Place Your Pets

Keep owners and animals together under one roof  

Alexis Zygan // Contributor  
Rhea Wong // Illustrator

After years of Vancouverites demanding a revamp of anti-pet housing laws, activists Jean Swanson and Peter Fry launched a motion on behalf of the Renters’ Advisory Committee. They also urged the mayor of Vancouver, Kennedy Stewart, to address the lack of pet-friendly housing with the provincial government. On Oct. 15, the municipal government unanimously voted to stop discriminating against renters with pets.  

One property manager from Reliance Properties argued that some tenants are far too reckless to be trusted with animals. They worried that negligent owners will allow their pet to run wild, leaving behind a trail of stains and damages for the landlord to clean up. However, a negligent person is less likely to own a pet. Dogs crave affection, and cats, although more aloof, depend on a clean litter box. Also, through the process of training, a pet learns how to respect their space.  

Some landlords are concerned about how pet allergies will impact the health of other tenants, and that barking may trigger tenants who have been attacked by a dog. Thankfully, there are ways for pet owners to encourage good behaviour with positive incentives. However, training is no easy task and requires diligence. I have seen first-hand the tiring process of teaching a dog to stay down and listen to their owner’s commands. Maintaining a clean space prevents other tenants from being impacted by the pet’s odour and hair. In response to wear and tear concerns, humans can be rather destructive, notably sloppy party animals with no concept of cleanliness—a broom and a mop are unfamiliar to their repertoire. According to a Companion Animal Renter Study, there is no notable distinction for damage recorded by tenants with pets versus those without.

Many Vancouver residents have endured a loss due to the shortage of pet-friendly accommodation. I recently had a friend adopt two cats because their previous owner could not find housing that allowed animals. 

Statistically, 65 percent of pet owners earn an annual salary of $50,000 so landlords can expect to receive a punctual rental payment. However, pet ownership should not be so intentionally barred from the working class, often the people who reap the benefits of it the most. 

News outlets across the city have interviewed residents with heart-wrenching stories of abandoning their best friend. These first-hand accounts speak to the desperate and traumatic measures renters take in order to solidify housing in a precarious market that discriminates against pet ownership.  

Twenty-five per cent of animals dropped off at the BC SPCA are attributed to the scarcity of pet-friendly homes.
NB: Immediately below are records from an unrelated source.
-- ==== Sys2Proof/Machine/Fabric.lean ====
section
/-! DEFINITION. Machine/Fabric.lean: ports and the Finnov link (R254 to R265), routes (R270 to R272), how a message leaves
the device (R276, R281, R282), and survey's floods (R267). -/

namespace Sys2Proof.Machine

/-! ### The grid reference and port set (R266) -/

/-- Section 0x0050 of the plan in force. -/
def Plan.grid (p : Plan) : List Byte := p.sec 0x50
/-- Whether the plan gives the device a fabric. -/
def Plan.hasGrid (p : Plan) : Bool := p.has 0x50
/-- Own grid reference. -/
def Plan.ref (p : Plan) : Nat := u16 p.grid 0
/-- FABRIC_ID. -/
def Plan.fabricId (p : Plan) : Nat := u32 p.grid 4
/-- HELLO_US in mt. -/
def Plan.helloMt (p : Plan) : Nat := u16 p.grid 8 * 1000
/-- DEAD_HELLOS. -/
def Plan.deadHellos (p : Plan) : Nat := u8 p.grid 10
/-- MAX_HOPS. -/
def Plan.maxHops (p : Plan) : Nat := u8 p.grid 11
/-- Entry of a port. -/
def Plan.portEntry (p : Plan) (k : Nat) : List Byte := slice p.grid (0x20 + 8 * k) 8
/-- ENABLE of a port entry. -/
def Plan.portOn (p : Plan) (k : Nat) : Bool := p.hasGrid && bit (u8 (p.portEntry k) 0) 0
/-- ALLOW_DEGRADE of a port entry. -/
def Plan.portDegrades (p : Plan) (k : Nat) : Bool := bit (u8 (p.portEntry k) 0) 1

/-! ### Ports -/

/-- What a port that nothing has touched reads as. -/
def portDflt : Nat → Port := fun _ => Port.reset
/-- One port. -/
def State.port (s : State) (p : Nat) : Port := SMap.get portDflt s.fab.ports p
/-- Change a port. -/
def State.setPort (s : State) (p : Nat) (f : Port → Port) : State :=
  { s with fab := { s.fab with ports := SMap.set portDflt s.fab.ports p (f (s.port p)) } }
/-- A drain of a port has been requested (R47). -/
def State.portDraining (s : State) (p : Nat) : Bool :=
  if p < 32 then bit (s.io.val .FP_DRAIN_PORTS_LO) p else bit (s.io.val .FP_DRAIN_PORTS_HI) (p - 32)
/-- UP or DEGRADED. -/
def Port.linked (x : Port) : Bool := x.st == .up || x.st == .degraded
/-- A port that routes may choose: linked, not draining, its neighbour not departed (R269). -/
def State.usable (s : State) (p : Nat) : Bool := (s.port p).linked && !s.portDraining p && !(s.port p).gone
/-- Ports with a link, ascending. -/
def State.linkedPorts (s : State) : List Nat := (List.range 64).filter (fun p => (s.port p).linked)
/-- Link cost (R270): COST, doubled while DEGRADED. -/
def State.cost (s : State) (p : Nat) : Nat :=
  u8 (s.plan.portEntry p) 4 * (if (s.port p).st = .degraded then 2 else 1)

/-! ### Flits (R257 to R260) -/

/-- The 256 bytes of a flit of a type (Table 11-1), with its CRC (R258). -/
def flitBytes (ty : Nat) (f : Flit) (l : LinkInfo) : List Byte :=
  let units := (f.body.length + 15) / 16
  let h := bytesOf (ty + 16 * f.cls + (if f.first then 64 else 0) + (if f.last then 128 else 0)) 1 ++
    bytesOf (units + 16 * f.path) 1 ++ bytesOf f.dest 2 ++ bytesOf f.src 2 ++ bytesOf (f.seq + 4096 * l.ack) 3 ++
    bytesOf (l.cls + 4 * l.credit) 1 ++ bytesOf f.kind 1 ++ bytesOf f.hops 1
  let body := (f.body ++ zeros 240).take 240
  h ++ bytesOf (crc32c (h ++ zeros 4 ++ body)).toNat 4 ++ body

/-- Bytes of a flit with the CRC field taken as zero. -/
def flitUncrc (b : List Byte) : List Byte := b.take 12 ++ zeros 4 ++ b.drop 16
/-- Whether a flit's CRC passes (R258). -/
def flitOk (b : List Byte) : Bool := (crc32c (flitUncrc b)).toNat == u32 b 12
/-- Whether a flit is stomped: its CRC is inverted (R261). -/
def flitStomped (b : List Byte) : Bool := (~~~ crc32c (flitUncrc b)).toNat == u32 b 12
/-- TYPE of a flit. -/
def flitType (b : List Byte) : Nat := u8 b 0 % 16
/-- The fields of a flit. -/
def flitOf (b : List Byte) : Flit where
  cls := u8 b 0 / 16 % 4
  first := bit (u8 b 0) 6
  last := bit (u8 b 0) 7
  path := u8 b 1 / 16 % 4
  dest := u16 b 2
  src := u16 b 4
  seq := le b 6 3 % 4096
  kind := u8 b 10
  hops := u8 b 11
  body := slice b 16 (16 * (u8 b 1 % 16))
/-- ACK and CREDIT of a flit. -/
def flitLink (b : List Byte) : LinkInfo := ⟨le b 6 3 / 4096, u8 b 9 % 4, u8 b 9 / 4⟩

/-- A flit striped over the lanes in use, in lane order (R257): 32 bytes a lane with eight, 64 with four. -/
def stripe (lanes : Nat) (b : List Byte) : List (Nat × List Byte) :=
  let ls := (List.range 8).filter (fun l => bit lanes l)
  let n := if ls.length = 0 then 0 else b.length / ls.length
  ls.zipIdx.map (fun l => (l.1, slice b (n * l.2) n))

/-- A flit leaves a port over its lanes in use. -/
def State.sendFlit (s : State) (p : Nat) (b : List Byte) : State :=
  s.mapIo (fun io => io.send (.flit p (stripe (s.port p).inUse b)))

/-- The class whose credit the next header returns: classes that have some take turns (R262). -/
def Port.nextCredit (x : Port) : Option Nat :=
  [1, 2, 3, 4].findSome? (fun i =>
    let c := (x.lastCredit + i) % 4
    if 0 < x.owed.getD c 0 then some c else none)

/-- Link fields of the next flit sent, and the port after it. -/
def Port.linkOut (x : Port) : LinkInfo × Port :=
  let ack := (x.rxSeq + 4095) % 4096
  match x.nextCredit with
  | none => (⟨ack, 0, 0⟩, x)
  | some c =>
    let n := min 63 (x.owed.getD c 0)
    (⟨ack, c, n⟩, { x with lastCredit := c, owed := x.owed.set c (x.owed.getD c 0 - n) })

/-- A flit with nothing in it. -/
def Flit.blank : Flit := ⟨0, false, false, 0, 0, 0, 0, 0, 0, []⟩

/-- Send an IDLE, NACK or CTRL flit (R259). -/
def State.sendLink (s : State) (p ty : Nat) (body : List Byte) : State :=
  let r := (s.port p).linkOut
  (s.setPort p (fun _ => r.2)).sendFlit p (flitBytes ty { Flit.blank with body := body } r.1)

/-- Count a class 0 flit on an egress port (R282): where some port has sent more than C0_PORT_FLITS in the last 1,200 mt, the
window counts, once for the device (log entry 161). -/
def State.countC0 (s : State) (p : Nat) : State :=
  let now := s.mer.now
  let ts := (s.port p).c0.filter (fun t => decide (now < t + 1200)) ++ [now]
  let s := s.setPort p (fun x => { x with c0 := ts })
  let counted := match s.fab.c0At with | some t => decide (now < t + 1200) | none => false
  if s.plan.has 0x22 = true ∧ u16 (s.plan.sec 0x22) 0 < ts.length ∧ counted = false then
    { s with
      fab := { s.fab with c0At := some now }
      io := (s.io.inc .FB_C0_OVER).event .FB_TRAFFIC_EVENT 0 4 }
  else s

/-- A class returns credit for a flit that has left a receive buffer (R262). -/
def State.owe (s : State) (src : Option Nat) (c : Nat) : State :=
  match src with
  | some p => s.setPort p (fun x => { x with owed := x.owed.set c (x.owed.getD c 0 + 1) })
  | none => s

/-- The ingress port of a flit, and what tells the flits of one message from those of another on a link (R276): messages of one
source, destination, kind and PATH follow one path in order (R272). -/
def TxItem.ident (t : TxItem) : Option Nat × Nat × Nat × Nat :=
  (t.src, t.flit.src, t.flit.dest, t.flit.kind + 256 * t.flit.path)

/-- The flit of a class that may leave next: the message being sent goes on, or the next one begins (R262, R276). -/
def Port.ofClass (x : Port) (c : Nat) : Option TxItem :=
  if x.credits.getD c 0 = 0 then none
  else
    match x.cur.getD c none with
    | none => x.waiting.find? (fun t => t.flit.cls == c)
    | some i => x.waiting.find? (fun t => t.flit.cls == c && t.ident.2 == i.2)

/-- The queue of classes 1 and 2 that a flit waits in (R390). -/
def TxItem.queue (t : TxItem) : Nat := drrKey t.group t.flit.cls

/-- The flits of classes 1 and 2 that may leave next: the message being sent in a class goes on, or the first of each share
group's begins. -/
def Port.shared (x : Port) : List TxItem :=
  [1, 2].flatMap (fun c =>
    match x.ofClass c, x.cur.getD c none with
    | none, _ => []
    | some t, some _ => [t]
    | some _, none =>
      let ws := x.waiting.filter (fun t => t.flit.cls == c)
      (ws.map (·.group)).eraseDups.filterMap (fun g => ws.find? (fun t => t.group == g)))

/-- The queue of classes 1 and 2 that is next: the one of largest deficit, weight 0 last (R390). -/
def Port.byShares (x : Port) (p : Plan) : Option TxItem :=
  let rank := fun (t : TxItem) => (p.weight t.group t.flit.cls != 0, SMap.get (fun _ => (0 : Int)) x.deficit t.queue)
  x.shared.foldl (fun best t =>
    match best with
    | none => some t
    | some b => if (rank t).1 && !(rank b).1 || (rank t).1 == (rank b).1 && decide ((rank b).2 < (rank t).2) then some t else some b) none

/-- The waiting flit that leaves next, of those with credit (R390, Table 11-2): class 3 where 31 flits have left since its
last, class 0, what else class 3 has (log entry 35), then classes 1 and 2 by shares. -/
def Port.pick (x : Port) (p : Plan) : Option TxItem :=
  match x.ofClass 3, x.ofClass 0 with
  | some t, some u => if 31 ≤ x.since3 then some t else some u
  | none, some u => some u
  | some t, none => some t
  | none, none => x.byShares p

/-- The port after a flit of classes 1 or 2 has left: its queue has had one flit, and a queue that empties forfeits its
deficit (R390). -/
def Port.shareOut (x : Port) (p : Plan) (t : TxItem) : Port :=
  if t.flit.cls = 1 ∨ t.flit.cls = 2 then
    let qs := (x.waiting.filter (fun u => u.flit.cls == 1 || u.flit.cls == 2)).map TxItem.queue
    let d := p.drr x.deficit (t.queue :: qs).eraseDups t.queue 1
    { x with deficit := if qs.contains t.queue then d else SMap.set (fun _ => 0) d t.queue 0 }
  else x

/-- Whether a port sends DATA flits: survey's before it is UP. -/
def Port.sends (x : Port) : Bool := x.linked || x.st == .survey || x.st == .miswired

/-- The command that waits for a flit to leave completes DONE (R288, R290). -/
def State.txLeft (s : State) (cmd : Option Nat) : State :=
  match cmd with
  | some id => s.finish id stDone 0
  | none => s

/-- Send what waits on a port, while it has credit and the replay buffer has room (R259, R262). -/
def pumpPort (s : State) (p : Nat) : Nat → State
  | 0 => s
  | fuel + 1 =>
    let x := s.port p
    if x.sends = false ∨ 1024 ≤ x.replay.length then s
    else
      match x.pick s.plan with
      | none => s
      | some t =>
        let f := { t.flit with seq := x.txSeq }
        let s := s.setPort p (fun x => { x with
          since3 := if f.cls = 3 then 0 else x.since3 + 1, txSeq := (x.txSeq + 1) % 4096, replay := x.replay ++ [f], waiting := x.waiting.erase t
          credits := x.credits.set f.cls (x.credits.getD f.cls 0 - 1)
          cur := x.cur.set f.cls (if f.last then none else some t.ident) })
        let r := (s.port p).linkOut
        let s := s.setPort p (fun _ => r.2.shareOut s.plan t)
        let s := (s.sendFlit p (flitBytes 1 f r.1)).mapIo (fun io => io.addWide .FB_TX_FLITS_LO p 1)
        let s := s.owe t.src f.cls
        let s := s.txLeft t.cmd
        pumpPort (if f.cls = 0 then s.countC0 p else s) p fuel

/-- Pump a port. -/
def State.pump (s : State) (p : Nat) : State := pumpPort s p (s.port p).waiting.length

/-- Put flits on a port's egress queue and send what can be sent. -/
def State.egress (s : State) (p : Nat) (ts : List TxItem) : State :=
  (s.setPort p (fun x => { x with waiting := x.waiting ++ ts })).pump p

/-! ### Tree flits (R290) -/

/-- Child ports of a tree that a flit may take now: those not pruned. -/
def Tree.open (t : Tree) : List Nat :=
  (List.range 64).filter (fun p => bit t.kids p && !(t.pruned.any (fun x => x.1 == p)))

/-- Whether a port can take a tree flit at once: credit, room in the replay buffer, no other message of its class in
between. -/
def Port.takes (x : Port) (t : TxItem) : Bool :=
  x.sends && decide (0 < x.credits.getD t.flit.cls 0) && decide (x.replay.length < 1024) &&
  !(x.waiting.any (fun w => w.flit.cls == t.flit.cls)) &&
  (match x.cur.getD t.flit.cls none with | none => true | some i => i.2 == t.ident.2)

/-- Child ports that a GRAFT restores come back at a message boundary (R292). -/
def Tree.regraft (t : Tree) : Tree :=
  if t.mid then t else { t with pruned := t.pruned.filter (fun p => !t.grafts.contains p.1), grafts := [] }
In an interview with Global News, the Vancouver Kitty Rescue (VOKRA) shared how they often receive phone calls about rehoming. A few people have even gone to the extent of abandoning their cats at VOKRA’s doorstep.  

Pets are one way to find companionship, improve mental health and lower blood pressure. Since lockdown, the BC SPCA has seen a surge of pet adoptions. This influx of adoptions instigated the BC SPCA to launch a pet-friendly housing campaign that included a resource to help renters advocate for themselves. On the rental site Zumper, pet-friendly accommodation comes with a higher price tag, with one-bedroom units ranging from $1,575 to over $2,000. In contrast, pet-free housing costs around $1000, and there are significantly more options for renters. Pet owners currently pay an extra pet deposit that accounts for the potential destruction caused during the tenancy. Statistically, 65 percent of pet owners earn an annual salary of $50,000 so landlords can expect to receive a punctual rental payment. However, pet ownership should not be so intentionally barred from the working class, often the people who reap the benefits of it the most. 

Throwing a well-loved tennis ball to a dog in a park increases levels of serotonin and dopamine in the brain, and studies have even shown that pet owners visit the doctor less. Returning home from work to see one’s cat curled up in a ball, a dog with a smile, or rabbit joyfully hoping is a tincture for loneliness. Pets can be an expensive investment to one’s happiness, especially with emergency vet visits. Thankfully, the BC SPCA reduces barriers by offering subsidized pet check-ups for low-income residents.  

Despite outrage from rental companies, Vancouver should prioritize keeping pets and their owners together. No tenant should have to worry about eviction after coming home with a furry family member. Ontario has paved the way for Vancouverites by stating that rental agreements cannot exclude pets. This new motion successfully reduces barriers to long-term stable homes for pet owners in Vancouver and inadvertently benefits city dwellers’ mental health knowing they can adopt without the alarm of housing disparity when their lease runs out.